Source records

========

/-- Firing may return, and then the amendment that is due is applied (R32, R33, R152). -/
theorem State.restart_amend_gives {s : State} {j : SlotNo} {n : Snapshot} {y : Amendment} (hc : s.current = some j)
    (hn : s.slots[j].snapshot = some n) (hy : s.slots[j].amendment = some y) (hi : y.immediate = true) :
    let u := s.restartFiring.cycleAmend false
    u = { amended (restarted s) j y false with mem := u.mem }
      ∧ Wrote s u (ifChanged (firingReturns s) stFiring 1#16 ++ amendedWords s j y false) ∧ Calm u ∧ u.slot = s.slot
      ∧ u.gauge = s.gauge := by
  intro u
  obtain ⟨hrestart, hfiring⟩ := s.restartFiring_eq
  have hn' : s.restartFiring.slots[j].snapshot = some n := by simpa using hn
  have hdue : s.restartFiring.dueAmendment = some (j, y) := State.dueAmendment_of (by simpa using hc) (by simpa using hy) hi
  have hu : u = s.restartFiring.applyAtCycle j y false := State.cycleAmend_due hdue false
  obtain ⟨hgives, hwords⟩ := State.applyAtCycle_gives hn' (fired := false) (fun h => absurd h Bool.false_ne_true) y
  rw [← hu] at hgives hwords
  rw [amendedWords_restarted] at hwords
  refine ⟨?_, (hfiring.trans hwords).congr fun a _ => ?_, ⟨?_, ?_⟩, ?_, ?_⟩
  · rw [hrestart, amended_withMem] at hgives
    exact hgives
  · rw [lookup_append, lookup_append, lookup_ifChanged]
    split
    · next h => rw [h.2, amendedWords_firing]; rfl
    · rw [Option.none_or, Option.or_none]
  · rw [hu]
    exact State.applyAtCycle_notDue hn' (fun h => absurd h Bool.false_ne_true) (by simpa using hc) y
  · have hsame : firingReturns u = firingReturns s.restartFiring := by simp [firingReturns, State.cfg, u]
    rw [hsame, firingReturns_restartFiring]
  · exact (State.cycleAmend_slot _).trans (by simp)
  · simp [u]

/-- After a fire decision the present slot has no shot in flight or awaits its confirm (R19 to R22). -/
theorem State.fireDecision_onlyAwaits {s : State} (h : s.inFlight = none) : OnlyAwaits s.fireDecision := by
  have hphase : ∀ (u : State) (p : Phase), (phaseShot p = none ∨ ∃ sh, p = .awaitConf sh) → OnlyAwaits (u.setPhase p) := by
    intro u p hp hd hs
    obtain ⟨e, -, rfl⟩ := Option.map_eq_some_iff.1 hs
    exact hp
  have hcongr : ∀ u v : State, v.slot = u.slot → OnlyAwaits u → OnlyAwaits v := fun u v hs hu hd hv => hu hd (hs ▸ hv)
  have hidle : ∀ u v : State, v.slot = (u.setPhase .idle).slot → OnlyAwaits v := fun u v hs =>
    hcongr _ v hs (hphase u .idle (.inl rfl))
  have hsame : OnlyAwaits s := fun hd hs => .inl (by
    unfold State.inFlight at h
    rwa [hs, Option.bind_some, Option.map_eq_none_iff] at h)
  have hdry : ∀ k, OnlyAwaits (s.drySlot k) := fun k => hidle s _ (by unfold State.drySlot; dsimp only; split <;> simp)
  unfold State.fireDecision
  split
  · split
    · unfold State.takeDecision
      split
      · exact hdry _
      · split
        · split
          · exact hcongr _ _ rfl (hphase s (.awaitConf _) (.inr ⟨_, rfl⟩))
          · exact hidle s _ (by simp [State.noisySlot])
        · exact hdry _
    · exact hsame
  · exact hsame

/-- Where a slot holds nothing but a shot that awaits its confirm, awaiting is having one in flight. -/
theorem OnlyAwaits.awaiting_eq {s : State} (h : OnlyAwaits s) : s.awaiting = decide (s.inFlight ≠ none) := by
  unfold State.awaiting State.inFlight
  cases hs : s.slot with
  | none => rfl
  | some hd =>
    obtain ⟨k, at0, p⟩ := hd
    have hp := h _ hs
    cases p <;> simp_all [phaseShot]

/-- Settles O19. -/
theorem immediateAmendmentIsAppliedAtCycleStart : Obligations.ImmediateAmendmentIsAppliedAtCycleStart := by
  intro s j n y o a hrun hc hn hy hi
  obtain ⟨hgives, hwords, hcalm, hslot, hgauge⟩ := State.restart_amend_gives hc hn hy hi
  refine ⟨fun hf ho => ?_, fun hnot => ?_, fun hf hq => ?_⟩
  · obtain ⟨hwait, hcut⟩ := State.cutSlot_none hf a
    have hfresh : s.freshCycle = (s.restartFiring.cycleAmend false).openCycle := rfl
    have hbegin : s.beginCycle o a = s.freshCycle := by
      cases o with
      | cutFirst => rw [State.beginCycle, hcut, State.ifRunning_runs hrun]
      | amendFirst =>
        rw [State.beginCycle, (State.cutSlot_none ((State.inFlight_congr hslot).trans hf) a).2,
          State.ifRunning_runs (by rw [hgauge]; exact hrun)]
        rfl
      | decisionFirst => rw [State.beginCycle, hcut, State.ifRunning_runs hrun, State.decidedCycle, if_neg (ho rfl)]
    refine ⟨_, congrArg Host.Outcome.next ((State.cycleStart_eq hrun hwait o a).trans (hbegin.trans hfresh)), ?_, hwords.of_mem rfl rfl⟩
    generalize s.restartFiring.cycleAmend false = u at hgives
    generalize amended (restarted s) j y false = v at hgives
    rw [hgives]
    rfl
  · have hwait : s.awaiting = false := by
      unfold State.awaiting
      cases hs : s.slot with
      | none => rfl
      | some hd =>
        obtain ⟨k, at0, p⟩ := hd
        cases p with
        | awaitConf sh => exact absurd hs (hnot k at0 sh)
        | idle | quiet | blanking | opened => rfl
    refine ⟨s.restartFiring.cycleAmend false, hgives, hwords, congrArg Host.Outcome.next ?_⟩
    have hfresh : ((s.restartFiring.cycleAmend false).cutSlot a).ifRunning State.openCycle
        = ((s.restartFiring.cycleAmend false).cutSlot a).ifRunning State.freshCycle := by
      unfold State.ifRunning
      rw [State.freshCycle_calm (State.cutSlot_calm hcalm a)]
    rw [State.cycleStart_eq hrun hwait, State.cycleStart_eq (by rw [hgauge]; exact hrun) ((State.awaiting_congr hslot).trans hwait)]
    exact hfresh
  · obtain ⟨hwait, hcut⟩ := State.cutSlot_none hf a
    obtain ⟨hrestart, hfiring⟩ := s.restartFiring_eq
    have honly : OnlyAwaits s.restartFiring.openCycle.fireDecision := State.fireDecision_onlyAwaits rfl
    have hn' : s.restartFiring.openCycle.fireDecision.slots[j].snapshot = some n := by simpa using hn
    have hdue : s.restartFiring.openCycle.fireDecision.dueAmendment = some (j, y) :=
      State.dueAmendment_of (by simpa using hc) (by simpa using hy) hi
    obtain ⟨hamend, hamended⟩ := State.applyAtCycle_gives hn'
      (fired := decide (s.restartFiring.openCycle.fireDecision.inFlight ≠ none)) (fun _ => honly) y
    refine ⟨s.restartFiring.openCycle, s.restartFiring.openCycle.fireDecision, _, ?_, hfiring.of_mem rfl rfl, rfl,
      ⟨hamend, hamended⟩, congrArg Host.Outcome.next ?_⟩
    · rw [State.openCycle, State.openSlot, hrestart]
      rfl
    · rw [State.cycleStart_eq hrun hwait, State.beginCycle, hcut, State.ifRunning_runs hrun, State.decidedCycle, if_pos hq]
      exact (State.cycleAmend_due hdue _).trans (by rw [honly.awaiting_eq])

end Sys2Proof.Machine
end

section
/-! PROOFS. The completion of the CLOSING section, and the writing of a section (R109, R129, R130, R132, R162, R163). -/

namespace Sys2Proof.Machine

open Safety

========

Copy all of the data above, character for character.

/-- Firing may return, and then the amendment that is due is applied (R32, R33, R152). -/
theorem State.restart_amend_gives {s : State} {j : SlotNo} {n : Snapshot} {y : Amendment} (hc : s.current = some j)
    (hn : s.slots[j].snapshot = some n) (hy : s.slots[j].amendment = some y) (hi : y.immediate = true) :
    let u := s.restartFiring.cycleAmend false
    u = { amended (restarted s) j y false with mem := u.mem }
      ∧ Wrote s u (ifChanged (firingReturns s) stFiring 1#16 ++ amendedWords s j y false) ∧ Calm u ∧ u.slot = s.slot
      ∧ u.gauge = s.gauge := by
  intro u
  obtain ⟨hrestart, hfiring⟩ := s.restartFiring_eq
  have hn' : s.restartFiring.slots[j].snapshot = some n := by simpa using hn
  have hdue : s.restartFiring.dueAmendment = some (j, y) := State.dueAmendment_of (by simpa using hc) (by simpa using hy) hi
  have hu : u = s.restartFiring.applyAtCycle j y false := State.cycleAmend_due hdue false
  obtain ⟨hgives, hwords⟩ := State.applyAtCycle_gives hn' (fired := false) (fun h => absurd h Bool.false_ne_true) y
  rw [← hu] at hgives hwords
  rw [amendedWords_restarted] at hwords
  refine ⟨?_, (hfiring.trans hwords).congr fun a _ => ?_, ⟨?_, ?_⟩, ?_, ?_⟩
  · rw [hrestart, amended_withMem] at hgives
    exact hgives
  · rw [lookup_append, lookup_append, lookup_ifChanged]
    split
    · next h => rw [h.2, amendedWords_firing]; rfl
    · rw [Option.none_or, Option.or_none]
  · rw [hu]
    exact State.applyAtCycle_notDue hn' (fun h => absurd h Bool.false_ne_true) (by simpa using hc) y
  · have hsame : firingReturns u = firingReturns s.restartFiring := by simp [firingReturns, State.cfg, u]
    rw [hsame, firingReturns_restartFiring]
  · exact (State.cycleAmend_slot _).trans (by simp)
  · simp [u]

/-- After a fire decision the present slot has no shot in flight or awaits its confirm (R19 to R22). -/
theorem State.fireDecision_onlyAwaits {s : State} (h : s.inFlight = none) : OnlyAwaits s.fireDecision := by
  have hphase : ∀ (u : State) (p : Phase), (phaseShot p = none ∨ ∃ sh, p = .awaitConf sh) → OnlyAwaits (u.setPhase p) := by
    intro u p hp hd hs
    obtain ⟨e, -, rfl⟩ := Option.map_eq_some_iff.1 hs
    exact hp
  have hcongr : ∀ u v : State, v.slot = u.slot → OnlyAwaits u → OnlyAwaits v := fun u v hs hu hd hv => hu hd (hs ▸ hv)
  have hidle : ∀ u v : State, v.slot = (u.setPhase .idle).slot → OnlyAwaits v := fun u v hs =>
    hcongr _ v hs (hphase u .idle (.inl rfl))
  have hsame : OnlyAwaits s := fun hd hs => .inl (by
    unfold State.inFlight at h
    rwa [hs, Option.bind_some, Option.map_eq_none_iff] at h)
  have hdry : ∀ k, OnlyAwaits (s.drySlot k) := fun k => hidle s _ (by unfold State.drySlot; dsimp only; split <;> simp)
  unfold State.fireDecision
  split
  · split
    · unfold State.takeDecision
      split
      · exact hdry _
      · split
        · split
          · exact hcongr _ _ rfl (hphase s (.awaitConf _) (.inr ⟨_, rfl⟩))
          · exact hidle s _ (by simp [State.noisySlot])
        · exact hdry _
    · exact hsame
  · exact hsame

/-- Where a slot holds nothing but a shot that awaits its confirm, awaiting is having one in flight. -/
theorem OnlyAwaits.awaiting_eq {s : State} (h : OnlyAwaits s) : s.awaiting = decide (s.inFlight ≠ none) := by
  unfold State.awaiting State.inFlight
  cases hs : s.slot with
  | none => rfl
  | some hd =>
    obtain ⟨k, at0, p⟩ := hd
    have hp := h _ hs
    cases p <;> simp_all [phaseShot]

/-- Settles O19. -/
theorem immediateAmendmentIsAppliedAtCycleStart : Obligations.ImmediateAmendmentIsAppliedAtCycleStart := by
  intro s j n y o a hrun hc hn hy hi
  obtain ⟨hgives, hwords, hcalm, hslot, hgauge⟩ := State.restart_amend_gives hc hn hy hi
  refine ⟨fun hf ho => ?_, fun hnot => ?_, fun hf hq => ?_⟩
  · obtain ⟨hwait, hcut⟩ := State.cutSlot_none hf a
    have hfresh : s.freshCycle = (s.restartFiring.cycleAmend false).openCycle := rfl
    have hbegin : s.beginCycle o a = s.freshCycle := by
      cases o with
      | cutFirst => rw [State.beginCycle, hcut, State.ifRunning_runs hrun]
      | amendFirst =>
        rw [State.beginCycle, (State.cutSlot_none ((State.inFlight_congr hslot).trans hf) a).2,
          State.ifRunning_runs (by rw [hgauge]; exact hrun)]
        rfl
      | decisionFirst => rw [State.beginCycle, hcut, State.ifRunning_runs hrun, State.decidedCycle, if_neg (ho rfl)]
    refine ⟨_, congrArg Host.Outcome.next ((State.cycleStart_eq hrun hwait o a).trans (hbegin.trans hfresh)), ?_, hwords.of_mem rfl rfl⟩
    generalize s.restartFiring.cycleAmend false = u at hgives
    generalize amended (restarted s) j y false = v at hgives
    rw [hgives]
    rfl
  · have hwait : s.awaiting = false := by
      unfold State.awaiting
      cases hs : s.slot with
      | none => rfl
      | some hd =>
        obtain ⟨k, at0, p⟩ := hd
        cases p with
        | awaitConf sh => exact absurd hs (hnot k at0 sh)
        | idle | quiet | blanking | opened => rfl
    refine ⟨s.restartFiring.cycleAmend false, hgives, hwords, congrArg Host.Outcome.next ?_⟩
    have hfresh : ((s.restartFiring.cycleAmend false).cutSlot a).ifRunning State.openCycle
        = ((s.restartFiring.cycleAmend false).cutSlot a).ifRunning State.freshCycle := by
      unfold State.ifRunning
      rw [State.freshCycle_calm (State.cutSlot_calm hcalm a)]
    rw [State.cycleStart_eq hrun hwait, State.cycleStart_eq (by rw [hgauge]; exact hrun) ((State.awaiting_congr hslot).trans hwait)]
    exact hfresh
  · obtain ⟨hwait, hcut⟩ := State.cutSlot_none hf a
    obtain ⟨hrestart, hfiring⟩ := s.restartFiring_eq
    have honly : OnlyAwaits s.restartFiring.openCycle.fireDecision := State.fireDecision_onlyAwaits rfl
    have hn' : s.restartFiring.openCycle.fireDecision.slots[j].snapshot = some n := by simpa using hn
    have hdue : s.restartFiring.openCycle.fireDecision.dueAmendment = some (j, y) :=
      State.dueAmendment_of (by simpa using hc) (by simpa using hy) hi
    obtain ⟨hamend, hamended⟩ := State.applyAtCycle_gives hn'
      (fired := decide (s.restartFiring.openCycle.fireDecision.inFlight ≠ none)) (fun _ => honly) y
    refine ⟨s.restartFiring.openCycle, s.restartFiring.openCycle.fireDecision, _, ?_, hfiring.of_mem rfl rfl, rfl,
      ⟨hamend, hamended⟩, congrArg Host.Outcome.next ?_⟩
    · rw [State.openCycle, State.openSlot, hrestart]
      rfl
    · rw [State.cycleStart_eq hrun hwait, State.beginCycle, hcut, State.ifRunning_runs hrun, State.decidedCycle, if_pos hq]
      exact (State.cycleAmend_due hdue _).trans (by rw [honly.awaiting_eq])

end Sys2Proof.Machine
end

section
/-! PROOFS. The completion of the CLOSING section, and the writing of a section (R109, R129, R130, R132, R162, R163). -/

namespace Sys2Proof.Machine

open Safety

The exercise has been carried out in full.